[Source material]
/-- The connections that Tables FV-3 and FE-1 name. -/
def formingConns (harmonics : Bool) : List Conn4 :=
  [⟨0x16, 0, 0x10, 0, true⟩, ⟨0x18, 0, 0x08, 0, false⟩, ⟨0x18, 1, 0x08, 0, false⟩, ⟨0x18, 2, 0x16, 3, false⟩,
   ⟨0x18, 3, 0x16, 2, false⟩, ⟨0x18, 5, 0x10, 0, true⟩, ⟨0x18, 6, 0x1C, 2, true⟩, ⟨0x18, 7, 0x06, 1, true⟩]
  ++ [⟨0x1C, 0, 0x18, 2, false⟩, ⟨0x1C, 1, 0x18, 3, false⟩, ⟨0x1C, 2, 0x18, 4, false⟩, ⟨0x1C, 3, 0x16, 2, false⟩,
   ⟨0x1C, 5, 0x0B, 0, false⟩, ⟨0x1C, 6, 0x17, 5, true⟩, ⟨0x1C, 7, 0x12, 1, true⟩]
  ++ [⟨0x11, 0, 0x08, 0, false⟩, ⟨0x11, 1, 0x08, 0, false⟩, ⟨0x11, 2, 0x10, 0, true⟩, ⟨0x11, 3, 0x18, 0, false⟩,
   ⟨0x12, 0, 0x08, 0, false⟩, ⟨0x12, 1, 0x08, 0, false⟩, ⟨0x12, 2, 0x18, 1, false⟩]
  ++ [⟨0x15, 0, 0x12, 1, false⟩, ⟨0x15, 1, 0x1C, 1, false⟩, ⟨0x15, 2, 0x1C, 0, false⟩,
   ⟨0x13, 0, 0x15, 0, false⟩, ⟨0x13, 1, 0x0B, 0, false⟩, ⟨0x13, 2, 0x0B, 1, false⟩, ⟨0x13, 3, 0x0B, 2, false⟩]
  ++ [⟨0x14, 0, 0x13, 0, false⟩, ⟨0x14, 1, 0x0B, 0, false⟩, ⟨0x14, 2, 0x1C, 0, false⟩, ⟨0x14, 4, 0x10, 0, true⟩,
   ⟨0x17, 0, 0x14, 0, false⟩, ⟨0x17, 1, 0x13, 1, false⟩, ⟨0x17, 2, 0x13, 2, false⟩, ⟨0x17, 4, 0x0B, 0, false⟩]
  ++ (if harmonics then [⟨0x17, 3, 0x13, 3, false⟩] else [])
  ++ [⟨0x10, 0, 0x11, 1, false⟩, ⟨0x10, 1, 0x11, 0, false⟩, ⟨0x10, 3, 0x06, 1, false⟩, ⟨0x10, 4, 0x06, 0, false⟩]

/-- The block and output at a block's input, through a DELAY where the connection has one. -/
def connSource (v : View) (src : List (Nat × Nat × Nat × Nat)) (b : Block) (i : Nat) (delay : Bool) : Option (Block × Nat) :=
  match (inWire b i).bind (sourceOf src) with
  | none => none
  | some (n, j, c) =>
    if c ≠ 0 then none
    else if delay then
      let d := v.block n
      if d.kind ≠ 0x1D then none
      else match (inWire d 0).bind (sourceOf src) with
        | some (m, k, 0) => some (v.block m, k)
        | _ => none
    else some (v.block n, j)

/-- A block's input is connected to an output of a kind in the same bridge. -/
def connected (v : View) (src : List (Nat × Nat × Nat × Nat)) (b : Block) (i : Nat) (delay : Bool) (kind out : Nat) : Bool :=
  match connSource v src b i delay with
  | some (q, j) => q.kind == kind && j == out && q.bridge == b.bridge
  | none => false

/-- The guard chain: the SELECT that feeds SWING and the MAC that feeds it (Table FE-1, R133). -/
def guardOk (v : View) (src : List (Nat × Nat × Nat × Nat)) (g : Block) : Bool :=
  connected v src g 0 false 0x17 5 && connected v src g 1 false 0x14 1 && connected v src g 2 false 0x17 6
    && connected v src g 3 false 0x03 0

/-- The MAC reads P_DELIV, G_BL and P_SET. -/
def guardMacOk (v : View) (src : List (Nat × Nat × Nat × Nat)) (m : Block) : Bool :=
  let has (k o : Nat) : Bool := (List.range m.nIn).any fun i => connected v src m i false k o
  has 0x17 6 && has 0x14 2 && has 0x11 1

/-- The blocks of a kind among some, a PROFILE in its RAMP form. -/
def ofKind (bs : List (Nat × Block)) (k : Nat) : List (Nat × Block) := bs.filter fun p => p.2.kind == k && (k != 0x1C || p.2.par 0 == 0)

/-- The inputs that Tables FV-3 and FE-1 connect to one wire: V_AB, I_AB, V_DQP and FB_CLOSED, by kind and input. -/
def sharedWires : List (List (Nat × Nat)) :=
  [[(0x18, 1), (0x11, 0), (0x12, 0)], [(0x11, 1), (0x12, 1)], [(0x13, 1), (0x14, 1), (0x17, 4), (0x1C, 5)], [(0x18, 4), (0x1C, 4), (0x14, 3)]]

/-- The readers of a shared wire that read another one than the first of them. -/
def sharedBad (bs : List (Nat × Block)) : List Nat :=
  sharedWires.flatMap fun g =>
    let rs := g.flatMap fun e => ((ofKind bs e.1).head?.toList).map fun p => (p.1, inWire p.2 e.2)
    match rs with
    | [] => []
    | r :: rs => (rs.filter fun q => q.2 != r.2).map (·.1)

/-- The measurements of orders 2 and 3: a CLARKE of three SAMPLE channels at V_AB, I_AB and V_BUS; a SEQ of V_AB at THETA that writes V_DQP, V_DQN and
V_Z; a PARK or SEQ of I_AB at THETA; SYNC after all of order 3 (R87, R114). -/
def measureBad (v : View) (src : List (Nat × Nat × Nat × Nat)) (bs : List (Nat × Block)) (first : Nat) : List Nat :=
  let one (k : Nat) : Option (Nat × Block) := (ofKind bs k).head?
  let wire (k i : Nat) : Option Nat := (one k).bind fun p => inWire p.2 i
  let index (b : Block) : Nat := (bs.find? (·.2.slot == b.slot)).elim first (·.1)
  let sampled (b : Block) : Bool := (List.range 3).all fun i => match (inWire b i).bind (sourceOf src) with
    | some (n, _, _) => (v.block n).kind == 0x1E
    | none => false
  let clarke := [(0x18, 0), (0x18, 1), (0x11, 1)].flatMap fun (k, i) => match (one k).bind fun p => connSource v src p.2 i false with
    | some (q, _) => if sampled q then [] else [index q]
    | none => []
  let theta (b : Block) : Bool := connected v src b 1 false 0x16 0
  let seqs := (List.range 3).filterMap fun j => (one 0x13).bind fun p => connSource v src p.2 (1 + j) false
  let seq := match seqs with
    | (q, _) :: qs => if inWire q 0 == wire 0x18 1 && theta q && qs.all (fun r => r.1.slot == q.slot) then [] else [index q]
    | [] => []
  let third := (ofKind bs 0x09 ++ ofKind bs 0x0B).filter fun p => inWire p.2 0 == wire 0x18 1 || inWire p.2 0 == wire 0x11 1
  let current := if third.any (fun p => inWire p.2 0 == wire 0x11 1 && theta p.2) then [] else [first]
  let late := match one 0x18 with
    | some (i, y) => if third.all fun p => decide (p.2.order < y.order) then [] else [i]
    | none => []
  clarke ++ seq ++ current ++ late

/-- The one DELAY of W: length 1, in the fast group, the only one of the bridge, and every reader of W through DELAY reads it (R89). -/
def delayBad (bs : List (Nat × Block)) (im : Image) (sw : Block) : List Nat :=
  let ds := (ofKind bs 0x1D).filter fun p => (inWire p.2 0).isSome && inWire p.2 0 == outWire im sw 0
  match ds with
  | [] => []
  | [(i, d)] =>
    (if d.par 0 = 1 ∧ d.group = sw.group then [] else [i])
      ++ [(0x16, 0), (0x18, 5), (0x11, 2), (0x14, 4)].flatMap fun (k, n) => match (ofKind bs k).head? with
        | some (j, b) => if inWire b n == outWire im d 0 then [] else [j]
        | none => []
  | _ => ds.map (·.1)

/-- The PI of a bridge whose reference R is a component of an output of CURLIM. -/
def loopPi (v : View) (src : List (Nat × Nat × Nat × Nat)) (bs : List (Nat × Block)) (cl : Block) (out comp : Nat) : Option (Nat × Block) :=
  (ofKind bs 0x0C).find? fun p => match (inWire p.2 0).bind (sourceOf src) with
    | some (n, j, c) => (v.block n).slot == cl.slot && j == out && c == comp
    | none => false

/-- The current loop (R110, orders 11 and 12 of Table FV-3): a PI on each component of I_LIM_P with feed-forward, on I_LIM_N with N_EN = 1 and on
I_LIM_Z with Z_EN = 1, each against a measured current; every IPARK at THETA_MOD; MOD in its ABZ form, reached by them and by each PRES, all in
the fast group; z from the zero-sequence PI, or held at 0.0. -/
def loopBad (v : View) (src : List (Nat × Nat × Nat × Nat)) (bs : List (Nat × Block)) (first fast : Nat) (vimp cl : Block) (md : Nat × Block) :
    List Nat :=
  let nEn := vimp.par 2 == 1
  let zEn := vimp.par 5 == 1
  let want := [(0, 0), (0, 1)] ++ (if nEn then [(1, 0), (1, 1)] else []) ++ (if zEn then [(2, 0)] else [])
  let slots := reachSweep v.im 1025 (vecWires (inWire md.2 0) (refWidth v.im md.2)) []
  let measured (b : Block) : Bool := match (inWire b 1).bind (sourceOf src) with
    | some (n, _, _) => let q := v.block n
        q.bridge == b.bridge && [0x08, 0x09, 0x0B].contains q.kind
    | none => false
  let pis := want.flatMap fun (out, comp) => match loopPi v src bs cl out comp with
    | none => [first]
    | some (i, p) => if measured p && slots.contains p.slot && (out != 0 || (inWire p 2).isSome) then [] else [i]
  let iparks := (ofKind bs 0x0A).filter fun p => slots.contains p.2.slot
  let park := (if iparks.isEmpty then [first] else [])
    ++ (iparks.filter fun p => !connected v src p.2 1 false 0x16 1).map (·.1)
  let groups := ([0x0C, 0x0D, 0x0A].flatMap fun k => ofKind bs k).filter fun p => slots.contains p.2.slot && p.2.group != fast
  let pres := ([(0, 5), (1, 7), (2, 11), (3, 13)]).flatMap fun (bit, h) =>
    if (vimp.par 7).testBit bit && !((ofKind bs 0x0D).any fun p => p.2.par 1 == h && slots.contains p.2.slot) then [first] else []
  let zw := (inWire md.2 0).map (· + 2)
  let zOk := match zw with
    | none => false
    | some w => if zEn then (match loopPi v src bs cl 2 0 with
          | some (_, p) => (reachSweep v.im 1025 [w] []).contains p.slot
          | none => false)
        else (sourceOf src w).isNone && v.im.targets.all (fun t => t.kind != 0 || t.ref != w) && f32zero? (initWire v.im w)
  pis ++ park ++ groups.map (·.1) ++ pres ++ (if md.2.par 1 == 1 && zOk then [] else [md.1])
[/Source material]
▸ **Work to complete**:
Of the entries above, transcribe exactly those lines that fall between the line containing "[] else [j]" and the line containing "N_EN = 1 and on", together with those two lines.

▸ **Response to this task**:
        | some (j, b) => if inWire b n == outWire im d 0 then [] else [j]
        | none => []
  | _ => ds.map (·.1)

/-- The PI of a bridge whose reference R is a component of an output of CURLIM. -/
def loopPi (v : View) (src : List (Nat × Nat × Nat × Nat)) (bs : List (Nat × Block)) (cl : Block) (out comp : Nat) : Option (Nat × Block) :=
  (ofKind bs 0x0C).find? fun p => match (inWire p.2 0).bind (sourceOf src) with
    | some (n, j, c) => (v.block n).slot == cl.slot && j == out && c == comp
    | none => false

/-- The current loop (R110, orders 11 and 12 of Table FV-3): a PI on each component of I_LIM_P with feed-forward, on I_LIM_N with N_EN = 1 and on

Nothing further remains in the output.